Sven Mika and Burkhard Rost (2004). Protein names peeled precisely off free text. Bioinformatics. 20 (Suppl 1), I241-I247.

Sven Mika and Burkhard Rost (2004). NLProt: extracting protein names and sequences from papers. Nucleic Acids Research. 32 (Supplement 2), W634-W637.

Installation Instructions - NLProt 2.0 command-line version (LINUX)

Files

Files contained in the NLProt-package:

executables

  • nlprot
  • install
  • svm
  • bl

SVM files

  • svm_model_1_j10.txt
  • svm_model_2_j10.txt
  • svm_model_5_j10.txt
  • svm_model_3_j1.txt
  • word_frequencies_names.txt
  • word_frequencies_overlap.txt
  • word_frequencies.txt

dictionary files

  • dictionary.txt
  • protein_dictionary.txt
  • common_words_not_in_sp_or_tr.txt
  • chemical_compounds_endings.txt
  • in_ending_negatives.txt
  • minerals.txt
  • species.txt
  • tissue.txt

other

  • trembl_species_links.txt

service

  • README.txt

System Requirements

Installation

1. create a directory (e.g. /home/test/nlprot/) on your local machine

2. download a compressed NLProt_LINUX-file from our server (.tar.gz or .zip) into this directory

3. change to the new directory

 $ cd /home/test/nlprot/

4. Decompress the downloaded archive

 $ unzip NLProt_LINUX.zip

OR

 $ gunzip NLProt_LINUX.tar.gz
 $ tar -xf NLProt_LINUX.tar

5. Run the installation program

 $ ./install

install will set up your local copy of NLProt and then ask you to install the name-databases on your machine. You need these databases to assign UniProt IDs to all the found names. If you do not need this feature, you can skip this process. It can take up to 20min on a 2.5GHz machine to finish this step but it is only necessary once.

Deinstallation

Delete all contents of the NLProt directory. Since no files are being copied to other directories by the install.pl script, this should be sufficient to remove the program completely from your machine.

Running NLProt

To use NLProt just run the executable 'nlprot': Type "./nlprot" on the command line and give some necessary options.
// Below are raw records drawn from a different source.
-- ==== Sys2Proof/Tests/Slice0.lean ====
section
/-! SUPPORT. Tests whose expected results come from spec/ (95_test_vectors.md vectors V, P, A, J, M, and words written out from
opcode_table.json), and a witness for every statement with hypotheses. -/

namespace Sys2Proof.Tests

open Sys2Proof Sys2Proof.Machine

/-! ## Ill-formed terms are refused -/

theorem test_wf_refuses_lwu_rv32 : Instr.wf .rv32 (.lwu 1 2 0) = false := by decide
theorem test_wf_refuses_ld_rv32 : Instr.wf .rv32 (.ld 1 2 0) = false := by decide
theorem test_wf_refuses_sd_rv32 : Instr.wf .rv32 (.sd 1 2 0) = false := by decide
theorem test_wf_refuses_cadd_without_index : Instr.wf .rv64 (.cadd 3 1 0) = false := by decide
theorem test_wf_accepts : Instr.wf .rv64 (.ld 1 2 0) = true ∧ Instr.wf .rv32 (.cadd 3 1 31) = true := by decide

/-! ## Words written out from the table: funct7 or immediate, rs2, rs1, funct3, rd, opcode -/

theorem test_decode_gcperm : decode .rv32 0b00010000000100011000001010110011#32 = .ok (.gcperm 5 3) := rfl
theorem test_decode_acperm : decode .rv64 0b00001100010000011010001010110011#32 = .ok (.acperm 5 3 4) := rfl
theorem test_decode_gcbase : decode .rv32 0b00010000010100011000001010110011#32 = .ok (.gcbase 5 3) := rfl
theorem test_decode_cadd : decode .rv32 0b00001100001000001000000110110011#32 = .ok (.cadd 3 1 2) := rfl
theorem test_decode_caddi : decode .rv64 0b11111111111101100010011010011011#32 = .ok (.caddi 13 12 0xFFF#12) := rfl
theorem test_decode_scaddr : decode .rv64 0b00001100101101010001011000110011#32 = .ok (.scaddr 12 10 11) := rfl
theorem test_decode_cbld : decode .rv32 0b00001101111100001101000110110011#32 = .ok (.cbld 3 1 31) := rfl
theorem test_decode_jalr : decode .rv32 0b00000000010000001000001011100111#32 = .ok (.jalr 5 1 4) := rfl
theorem test_decode_lb : decode .rv32 0b11111111110000001000001100000011#32 = .ok (.lb 6 1 0xFFC#12) := rfl
theorem test_decode_lh : decode .rv32 0b00000000010000001001001100000011#32 = .ok (.lh 6 1 4) := rfl
theorem test_decode_lw : decode .rv32 0b00000100000000001010001110000011#32 = .ok (.lw 7 1 64) := rfl
theorem test_decode_lbu : decode .rv64 0b00000000010000001100001100000011#32 = .ok (.lbu 6 1 4) := rfl
theorem test_decode_lhu : decode .rv32 0b00000000010000001101001100000011#32 = .ok (.lhu 6 1 4) := rfl
theorem test_decode_lwu : decode .rv64 0b00000000010000001110001100000011#32 = .ok (.lwu 6 1 4) := rfl
theorem test_decode_ld : decode .rv64 0b00000000100000001011001100000011#32 = .ok (.ld 6 1 8) := rfl
theorem test_decode_sb : decode .rv32 0b00000000001100001000011000100011#32 = .ok (.sb 3 1 12) := rfl
theorem test_decode_sh : decode .rv32 0b11111110001100001001111000100011#32 = .ok (.sh 3 1 0xFFC#12) := rfl
theorem test_decode_sw : decode .rv32 0b01000000001100001010011000100011#32 = .ok (.sw 3 1 0x40C#12) := rfl
theorem test_decode_sd : decode .rv64 0b00000000001100001011010000100011#32 = .ok (.sd 3 1 8) := rfl
theorem test_decode_lc_rv32 : decode .rv32 0b00000000100000001011001000000011#32 = .ok (.lc 4 1 8) := rfl
theorem test_decode_lc_rv64 : decode .rv64 0b00000001000000001100001000001111#32 = .ok (.lc 4 1 16) := rfl
theorem test_decode_sc_rv32 : decode .rv32 0b00000000001000001011010000100011#32 = .ok (.sc 2 1 8) := rfl
theorem test_decode_sc_rv64 : decode .rv64 0b00000000001000001100100000100011#32 = .ok (.sc 2 1 16) := rfl

/-- R57, K5: the move pattern, a hole in the R-type space, LWU and the MXLEN=64 LC at MXLEN=32, all zero. -/
theorem test_decode_refuses :
    decode .rv32 0x0C0081B3#32 = .error .caddWithoutIndex ∧ decode .rv32 0x0C20B1B3#32 = .error .noRow ∧
    decode .rv32 0x0040E303#32 = .error .noRow ∧ decode .rv32 0x0100C20F#32 = .error .noRow ∧
    decode .rv64 0#32 = .error .noRow := ⟨rfl, rfl, rfl, rfl, rfl⟩

theorem test_decode_bytes_truncated : decodeBytes Decoder.ofTable .rv32 [0xB3, 0x81, 0x20] = .error .truncated := rfl

/-- R54, D22: a machine's own word before the table, a word it does not admit, and the decoder that admits no row. -/
theorem test_decoder_parameter :
    Decoder.decode { table := true, words := [(0x0C0081B3#32, some (.cadd 3 1 0)), (0#32, none)] } .rv32 0x0C0081B3#32 =
      .ok (.cadd 3 1 0) ∧
    Decoder.decode { table := true, words := [(0x0C2081B3#32, none)] } .rv32 0x0C2081B3#32 = .error .notAdmitted ∧
    Decoder.unconfirmed.decode .rv32 0x0C2081B3#32 = .error .notAdmitted := ⟨rfl, rfl, rfl⟩

theorem test_table_word : decodeTableWord 32 0x0C2081B3 = some (.cadd 3 1 2) ∧ decodeTableWord 32 0x0C000033 = none := by
  decide

/-! ## Small machines -/

abbrev F32 : Format := { mxlen := .rv32, sdplen := 2 }
abbrev F64 : Format := { mxlen := .rv64, sdplen := 4 }

/-- K4's layout for MXLEN=32. -/
def lay32 : Layout :=
  { sdp := 30, ap := 25, m := 0, ct := 20, ef := 19, l8 := 18, tHigh := 12, te := 10, bHigh := 2, be := 0
    reserved := [21, 22, 23, 24] }

def P32 : Params :=
  { format := F32, layout := lay32, decoder := Decoder.ofTable, hybrid := false, levels := false, withoutC := .clearTag, retainInvalid := false }

/-- With HYBRID and CAP_ACCESS_WITHOUT_C = fault. -/
def P32h : Params :=
  { format := F32, layout := lay32, decoder := Decoder.ofTable, hybrid := true, levels := false, withoutC := .fault, retainInvalid := false }

def P64 : Params :=
  { format := F64, layout := resetLayout, decoder := Decoder.ofTable, hybrid := false, levels := false, withoutC := .clearTag, retainInvalid := false }

def c32 (tag ct : Bool) (ap : Nat) (ef : Bool) (l8 t b a : Nat) : Cap F32 :=
  { tag := tag, sdp := 0, ap := BitVec.ofNat _ ap, m := 0, ct := ct, ef := ef, l8 := BitVec.ofNat _ l8,
    tstored := BitVec.ofNat _ t, bstored := BitVec.ofNat _ b, reserved := 0, address := BitVec.ofNat _ a }

def c64 (tag ct : Bool) (ap : Nat) (ef : Bool) (t b a : Nat) : Cap F64 :=
  { tag := tag, sdp := 0, ap := BitVec.ofNat _ ap, m := 0, ct := ct, ef := ef, l8 := 0,
    tstored := BitVec.ofNat _ t, bstored := BitVec.ofNat _ b, reserved := 0, address := BitVec.ofNat _ a }

/-- `cap5` of 95_test_vectors.md section 3 and `capD` of section 4. -/
def cap5 : Cap F32 := c32 true false 0x05 true 0 0x10 0x3F0 0x13F8
def capD : Cap F32 := c32 true false 0x1F true 0 0x40 0x000 0x2000
/-- The sentry of J1: fields of V8. -/
def sentry : Cap F32 := c32 true true 0x0A false 1 0xA1 0x120 0x41200
def root32 : Cap F32 := { Cap.infinite F32 false with address := 0x1000 }
def v9a : Cap F32 := c32 true false 0x05 false 1 0x02 0 0x2000
/-- The capability of V12. -/
def capV12 : Cap F64 := c64 true false 0x27 false 0x5AE 0x3FF9 0x00007FFFFFFF0000
/-- MXLEN=64: bounds 0x2000 to 0x2040, every permission. -/
def capD64 : Cap F64 := c64 true false 0x27 true 0x040 0x2000 0x2000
Options are submitted to the program as it is shown in the following example: ./nlprot -i /home/test/test_input.txt -o /home/test/test_output.txt

Options:

-i  the input file (input-format: see -n)
    This is a mandatory option for the program!

    input format:
    plain natural language text (each line = one abstract/paper)
		lines have to start with number followed by ">" and then the text
		e.g. 0001>abstract1 abstract1 abstract1 ...
			 0002>abstract2 abstract2 abstract2 ...
			 0003>abstract3 abstract3 abstract3 ...
			 etc
			 .
			 .
			 .

	NLProt runs most efficient if you run it on a big input file with many abstracts (lines). This is due to
	the fact that it only has to read the databases into memory once.

-o  the output file (output-format: see -f)
    This is a mandatory option for the program!

-f  output format:
    html (default) = html formatted output (font color = red for protein names)
	txt = plain text (tags <n> and </n> for protein names)

-d  sequence database:
    sptr = show both, SWISS-PROT and TrEMBL IDs (default)
	sp = show only SWISS-PROT IDs
	tr = show only TrEMBL IDs

-s  on = only provide one database ID for each found name. NLProt will scan the surrounding text for organism names and
         assign the most likely ID to each protein name. (default)
    off = provide all possible IDs (organism unspecific)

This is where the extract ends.